初日の朝は、茅ヶ崎から真鶴半島をぶらりとまわったので、ふたたび海岸沿いのR135に出て、西伊豆のキャンプ場を目指します(写真はクリックで拡大)。

【バイク旅行記04夏#1】ある夏の朝、茅ヶ崎から真鶴半島へ。

2014夏・オートバイ独り旅1日目#2(真鶴半島〜西伊豆)

熱海をぬけて、伊豆高原、そして下田へ。

午前中に真鶴半島を出ると、ふたたびR135に戻って海沿いを南下します。

湯河原のビーチを横目に抜けて、有料道路・熱海ビーチライン(普通車¥300・バイク¥200)を走っていくと、前方に熱海の街と山が見えてきます。ここは西湘バイパスと同じく、もろに海岸沿いに接している道路なので、オートバイで風を切って走っていると最高に気持ちがいいのですが、停車するわけにもいかないので残念ながら写真はありません。

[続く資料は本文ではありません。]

-- ==== Sys2Proof/Machine/Share.lean ====
section
/-! DEFINITION. The share unit (spec/04): classification, the load-share computation, the HALTED observation, the
imbalance supervision and the settled test, as they run at one report close (R70). -/

namespace Sys2Proof.Machine

/-- R72: a member's held record is present. -/
def State.observed (s : State) (i : Fin 32) : Bool := (s.heldRec i).isSome

/-- R73: a member's held actual torque, a signed 16-bit value. -/
def State.torqueOf (s : State) (i : Fin 32) : Int :=
  match s.heldRec i with
  | some f => f.torque.toInt
  | none => 0

/-- R73: the reference torque of the members that enter the mean. -/
def State.meanTorque (s : State) (ms : List (Fin 6 × Fin 32)) : Int :=
  roundDiv ((ms.map fun m => s.torqueOf m.2).sum) ms.length

/-- R73: the error of a member, e = torque − reference − bias. -/
def State.shareError (s : State) (cfg : SetSettings) (ref : Int) (m : Fin 6 × Fin 32) : Int :=
  s.torqueOf m.2 - ref - (cfg.bias.get m.1).toInt

/-- R73, R77: the last errors: stored for the members that enter the mean, absent for the other members; a position
beyond the member count keeps what it holds (R65). -/
def State.shareErrors (s : State) (cfg : SetSettings) (ref : Int) (old : Table (Option Word) 6) :
    Table (Option Word) 6 :=
  Table.ofFn fun p =>
    if p.val < cfg.memberCount.toNat then
      if s.observed (cfg.members.get p) then some (s32 (s.shareError cfg ref (p, cfg.members.get p))) else none
    else old.get p

/-- R74: the correction for an error. -/
def shareCorrection (cfg : SetSettings) (e : Int) : Int :=
  if mag e ≤ (cfg.deadband.toNat : Int) then 0 else -(roundDiv (e * (cfg.gain.toNat : Int)) 256)

/-- R75: the new load-share trim. -/
def newShareTrim (cfg : SetSettings) (e l : Int) : Int :=
  clampInt (-(cfg.shareLimit.toNat : Int)) cfg.shareLimit.toNat (l + shareCorrection cfg e)

/-- R72, R74: a corrected member: a follower whose mode is ACTIVE. -/
def State.corrected (s : State) (m : Fin 6 × Fin 32) : Bool := m.1 != 0 && (s.settings m.2).mode == .active

/-- R75: the load-share trim of one contributing member. -/
def correctMember (cfg : SetSettings) (ref : Int) (m : Fin 6 × Fin 32) (s : State) : State :=
  if s.corrected m then
    setShareTrim m.2 (s32 (newShareTrim cfg (s.shareError cfg ref m) (s.sh m.2).trim.toInt)) s
  else s

/-- R79: a member whose error is counted at a SHARING computation: contributing, ACTIVE, above the threshold. -/
def State.overThreshold (s : State) (cfg : SetSettings) (ref : Int) (m : Fin 6 × Fin 32) : Bool :=
  s.observed m.2 && (s.settings m.2).mode == .active &&
    decide (mag (s.shareError cfg ref m) > (cfg.imbThreshold.toNat : Int))

/-- R79: the imbalance persistence count of one member at a SHARING computation. -/
def countImbalance (cfg : SetSettings) (ref : Int) (m : Fin 6 × Fin 32) (s : State) : State :=
  setImbalance m.2 (if s.overThreshold cfg ref m then satInc (s.sh m.2).imbalance else 0) s

/-- R80: the members, in list order, whose count has just increased and is now at least the persistence. -/
def State.imbalanceReached (s : State) (cfg : SetSettings) (ref : Int) (ms : List (Fin 6 × Fin 32)) :
    List (Fin 32) :=
  (ms.filter fun m => s.overThreshold cfg ref m && decide (cfg.imbPersist.toNat ≤ (s.sh m.2).imbalance.toNat)).map
    (·.2)

/-- R82: the settled field set at the end of a set's computation. -/
def setSettled (k : Fin 8) (b : Bool) (s : State) : State := setSetStatus k { s.setStat k with settled := b } s

/-- R73 to R75, R79, R80, R82: the computation of a SHARING set. -/
def shareSharing (k : Fin 8) (s : State) : State :=
  let cfg := s.share.sets.get k
  let ms := cfg.positions
  let inMean := ms.filter fun m => s.observed m.2
  let ref := s.meanTorque inMean
  let s1 := setSetStatus k { s.setStat k with
    state := .sharing, contributing := inMean.length, lastRef := s32 ref
    lastErr := s.shareErrors cfg ref (s.setStat k).lastErr } s
  let s2 := forEach inMean (correctMember cfg ref) s1
  let s3 := forEach ms (countImbalance cfg ref) s2
  let s4 := tripAll s.link.lastCycle .imbalance (s3.imbalanceReached cfg ref ms) s3
  setSettled k ((s4.setStat k).state == .sharing &&
    inMean.all fun m => decide (mag (s.shareError cfg ref m) ≤ (cfg.deadband.toNat : Int))) s4

/-- R69, R76, R82: a DEGRADED set; SET_DEGRADED when it enters that state from another. -/
def shareDegraded (k : Fin 8) (s : State) : State :=
  let cfg := s.share.sets.get k
  let entered := (s.setStat k).state != .degraded
  let s1 := setSetStatus k
    { state := .degraded
      contributing := (cfg.positions.filter fun m => s.observed m.2).length
      lastRef := 0, lastErr := Table.replicate 6 none, settled := false } s
  let s2 := forEach cfg.memberList (fun i s' => setImbalance i 0 s') s1
  if entered then raise .setDegraded s2 else s2

/-- R77, R82: the observation of a HALTED set. -/
def shareHalted (k : Fin 8) (s : State) : State :=
  let cfg := s.share.sets.get k
  let inMean := cfg.positions.filter fun m => s.observed m.2
  let ref := s.meanTorque inMean
  if 2 ≤ inMean.length then
    setSetStatus k { state := .halted, contributing := inMean.length, lastRef := s32 ref
                     lastErr := s.shareErrors cfg ref (s.setStat k).lastErr, settled := false } s
  else
    setSetStatus k { state := .halted, contributing := 0, lastRef := 0
                     lastErr := Table.replicate 6 none, settled := false } s

/-- R70, R71: the work of one set at a report close while ENGAGED. A set whose members differ in trip state, which
R66 and R90 rule out, is left alone (log 25). -/
def shareSet (k : Fin 8) (s : State) : State :=
  let cfg := s.share.sets.get k
  if cfg.valid then
    if cfg.memberList.all s.tripped then shareHalted k s
    else if cfg.memberList.any s.tripped then s
    else if (cfg.memberList.filter s.observed).length < 2 then shareDegraded k s
    else shareSharing k s
  else s

/-- R70: the share unit at a report close: the valid sets in index order while ENGAGED, nothing otherwise. -/
def shareReportClose (s : State) : State := if s.engaged then forEach setIndexes shareSet s else s

/-! ### Engage, disengage (R84) and a lowered share limit (R67) -/

/-- R84: L of every section 0; every set INACTIVE, every last error absent, settled no; the imbalance counts 0 when
`clearCounts`. -/
def resetShare (clearCounts : Bool) (s : State) : State :=
  s.setShare
    { s.share with
      stat := s.share.stat.map fun x =>
        { x with state := .inactive, lastErr := Table.replicate 6 none, settled := false }
      sec := s.share.sec.map fun x => { trim := 0, imbalance := if clearCounts then 0 else x.imbalance } }

/-- R67: a member's load-share trim clamped to the new share limit. -/
def clampShare (lmax : Nat) (i : Fin 32) (s : State) : State :=
  setShareTrim i (s32 (clampInt (-(lmax : Int)) lmax (s.sh i).trim.toInt)) s

end Sys2Proof.Machine
end

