/-- R137: STOP is taken before the advances, START, CLOSE, SIGNAL and a READ of the RUNNER region after them. -/
def Request.takenAt (q : Request) : TakenAt :=
  if q.kind = 6 then .beforeAdvance
  else if q.kind = 5 ∨ q.kind = 7 ∨ q.kind = 10 ∨ (q.kind = 1 ∧ q.region = 4) then .afterAdvance
  else .byServiceUnit

/-- The request of the closing frame, when it is taken at a given point. -/
def serveAt (at_ : TakenAt) (cycle : BitVec 16) (q : Option Request) (s : State) : State :=
  match q with
  | some q => if q.takenAt = at_ then serveRequest cycle q s else s
  | none => s

/-- R137: the runner block's operation at a cycle close. -/
def runnerBlock (ctx : CloseCtx) (q : Option Request) (s : State) : State :=
  serveAt .afterAdvance ctx.cycle q (advanceAll ctx (serveAt .beforeAdvance ctx.cycle q s))

/-- One piece of the work of a cycle close. Of the events of R149 and R155 that fall at the same instant only the
expiry is a piece of the close; the others are commands before or after it (log 34). -/
def closeAct (cycle : BitVec 16) (q : Option Request) (a : CloseAct) (s : State) : State :=
  match a with
  | .restart => restartTimer s
  | .period => storePeriod s
  | .number => storeCycle cycle s
  | .commit => commitFrame s
  | .stuckReport => stuckReportFail cycle s
  | .runners => runnerBlock { cycle := cycle, closing := true } q s
  | .request => serveAt .byServiceUnit cycle q s
  | .expiry => expireIfUp s

/-- The items of a list that are not in `seen`, each once, in the order of their first place. -/
def firstsOf : List CloseAct → List CloseAct → List CloseAct
  | [], _ => []
  | a :: l, seen => if a ∈ seen then firstsOf l seen else a :: firstsOf l (a :: seen)

/-- R43: when the restart is taken first, the expiry does not occur. -/
def dropLateExpiry : List CloseAct → List CloseAct
  | [] => []
  | .restart :: l => .restart :: l.filter fun a => a != .expiry
  | a :: l => a :: dropLateExpiry l

/-- The order in which the work of a close is taken when nothing else is asked: the restart first, and no expiry. -/
def CloseAct.all : List CloseAct := [.restart, .period, .number, .commit, .stuckReport, .runners, .request]

/-- Log 5: the order of the work of a close: first what `order` names, as it names it, then the rest. -/
def schedule (order : List CloseAct) : List CloseAct := firstsOf (dropLateExpiry order ++ CloseAct.all) []

/-- R30: a cycle close: the block in the request buffer is handed over (R38) and the close's work is done. -/
def closeCycle (order : List CloseAct) (s : State) : State :=
  let x := s.link.rxC
  let q := if s.extracts x then some (Request.ofBlock s.link.reqBuf) else none
  forEach (schedule order) (closeAct x.cycle q) (s.setLink { s.link with reqBuf := [] })

/-! ### Work of a report close (R41, R52) -/

/-- R41: the slot is emptied when the closing report frame carried its answer. -/
def consumeAnswer (s : State) : State :=
  if s.link.rxD.append = .entryAndAnswer then s.setService { s.service with slot := none } else s

/-- R30, R41, R52: a report close. -/
def closeReport (s : State) : State := bankReportClose (consumeAnswer s)

/-- R30: what a close at a port brings. -/
def frameClosed (p : Port) (order : List CloseAct) (s : State) : State :=
  match p with
  | .c => closeCycle order s
  | .d => closeReport s

/-! ### Marks and idle symbols (R27, R29, R33, R34) -/

/-- A line transition at a port is seen (R35). -/
def seeEdge (p : Port) (s : State) : State := setReceiver p { s.receiver p with lastEdge := s.clock.now } s

/-- R35: a symbol at a STUCK receiver brings the line transition that makes it BETWEEN (log 14). -/
def wakeReceiver (p : Port) (s : State) : State :=
  if (s.receiver p).rx = .stuck then setRx p .between (seeEdge p s) else seeEdge p s

/-- The receiver is parsing a frame that has not failed. -/
def Receiver.parsing (x : Receiver) : Bool := x.rx == .inFrame && !x.failed

/-- R27: a start mark begins a frame: the receiver starts its parse, Port C takes the snapshot (R8), and the mark is
queued for the other port. -/
def beginFrame (p : Port) (s : State) : State :=
  let s1 := setReceiver p { Receiver.afterReset with lastEdge := (s.receiver p).lastEdge } s
  let s2 := (match p with | .c => takeSnapshot s1 | .d => s1)
  match pushSymbol (otherPort p) .startMark s2 with
  | some s3 => s3
  | none => failFrame p .formatBad s2

/-- R27, R28, R34: a start mark at an inline receiver. -/
def startMarkAt (p : Port) (s : State) : State :=
  if (s.receiver p).parsing then beginFrame p (failFrame p .formatBad s) else beginFrame p s

/-- R27, R28, R34: a data word at an inline receiver. -/
def dataWordAt (p : Port) (w : LinkWord) (s : State) : State :=
  if (s.receiver p).rx = .inFrame then (if (s.receiver p).failed then s else frameWord p w s)
  else raise .formatBad s

/-- R27, R33, R34: an abort mark at an inline receiver. -/
def abortMarkAt (p : Port) (s : State) : State :=
  if (s.receiver p).rx = .inFrame then
    if (s.receiver p).failed then setRx p .between s
    else setRx p .between (failFrame p .abortSeen s)
  else queueAbort (otherPort p) s

/-- R27, R28, R34: an idle symbol at an inline receiver. -/
def idleAt (p : Port) (s : State) : State :=
  if (s.receiver p).rx = .inFrame then
    if (s.receiver p).failed then setRx p .between s
    else setRx p .between (failFrame p .formatBad s)
  else s

/-- R29: the outbound check word and the end mark put into the queue: correct when the inbound check was, and poisoned
otherwise; false when one of them found the queue full. -/
def sendCheck (p : Port) (good : Bool) (s : State) : State × Bool :=
  let c := (s.receiver p).crcOut
  match pushSymbol (otherPort p) (.word (if good then c else ~~~c)) s with
  | none => (s, false)
  | some s1 =>
    match pushSymbol (otherPort p) .endMark s1 with
    | none => (s1, false)
    | some s2 => (s2, true)

/-- R29, R30: the end mark after the check word of a well-formed frame. -/
def endAfterCheck (p : Port) (good : Bool) (order : List CloseAct) (s : State) : State :=
  let out := sendCheck p good s
  if out.2 then
    if good then frameClosed p order (setRx p .between out.1)
    else frameFailed p (raise .frameBad (giveUpFrame p (setRx p .between out.1)))
  else setRx p .between (failFrame p .formatBad out.1)

/-- R27 to R30, R34: an end mark at an inline receiver. -/
def endMarkAt (p : Port) (order : List CloseAct) (s : State) : State :=
  let x := s.receiver p
  if x.rx = .inFrame then
    if x.failed then setRx p .between s
    else match x.checkGood with
      | some good => endAfterCheck p good order s
      | none => setRx p .between (failFrame p .formatBad s)
  else raise .formatBad s

/-! ### Line stuck (R35) -/

/-- R35: a port enters the stuck-port record. -/
def StuckRecord.add (x : StuckRecord) (p : Port) : StuckRecord :=
  match x, p with
  | .none, .c => .portC
  | .none, .d => .portD
  | .portC, .c => .portC
  | .portD, .d => .portD
  | _, _ => .both

/-- R35: an inline receiver becomes STUCK. -/
def stickReceiver (p : Port) (s : State) : State :=
  let s1 := raise .lineStuck (s.setLink { s.link with stuck := s.link.stuck.add p })
  if (s.receiver p).parsing then setRx p .stuck (failFrame p .lineStuck s1) else setRx p .stuck s1

/-! ### The passive tap (R26, R183) -/

/-- R26: the move of a passive receiver on a symbol. A symbol at a STUCK one is itself a line transition (log 14). -/
def passiveMove (x : RxState) (sym : Symbol) : RxState :=
  match x, sym with
  | .inFrame, .endMark => .between
  | .inFrame, .abortMark => .between
  | .inFrame, .idle => .between
  | .inFrame, _ => .inFrame
  | _, .startMark => .inFrame
  | _, _ => .between

/-- R183: the relay carries a symbol to the other port's outgoing pair. -/
def relaySymbol (p : Port) (sym : Symbol) (s : State) : State :=
  setTransmitter (otherPort p) { s.transmitter (otherPort p) with line := sym } s

/-- R26, R183: a symbol at a port while the relay joins the ports. While the reset lasts the receivers are held. -/
def passiveAt (p : Port) (sym : Symbol) (s : State) : State :=
  if s.control.resetHeld then relaySymbol p sym s
  else relaySymbol p sym (setRx p (passiveMove (s.receiver p).rx sym) (seeEdge p s))

end Sys2Proof.Machine
end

熱海の山々が近づいてくると、岬の山頂に日本のお城が見えてきます。へえ、熱海にお城なんてあったんだ、などとのんきなことを思っていたのですが、このお城は歴史的に実在したものではなく、戦後に建てられた鉄筋コンクリート製のお城なんだそうです(ウィキペディア)。

かつてはハネムーンや社員旅行のメッカだった熱海も、今やホテルや旅館をはじめとした巨大な商業施設は古く寂れてしまって、人工ビーチや偽物の城郭などを見せられると、街に漂う哀愁がますます強くなるようです。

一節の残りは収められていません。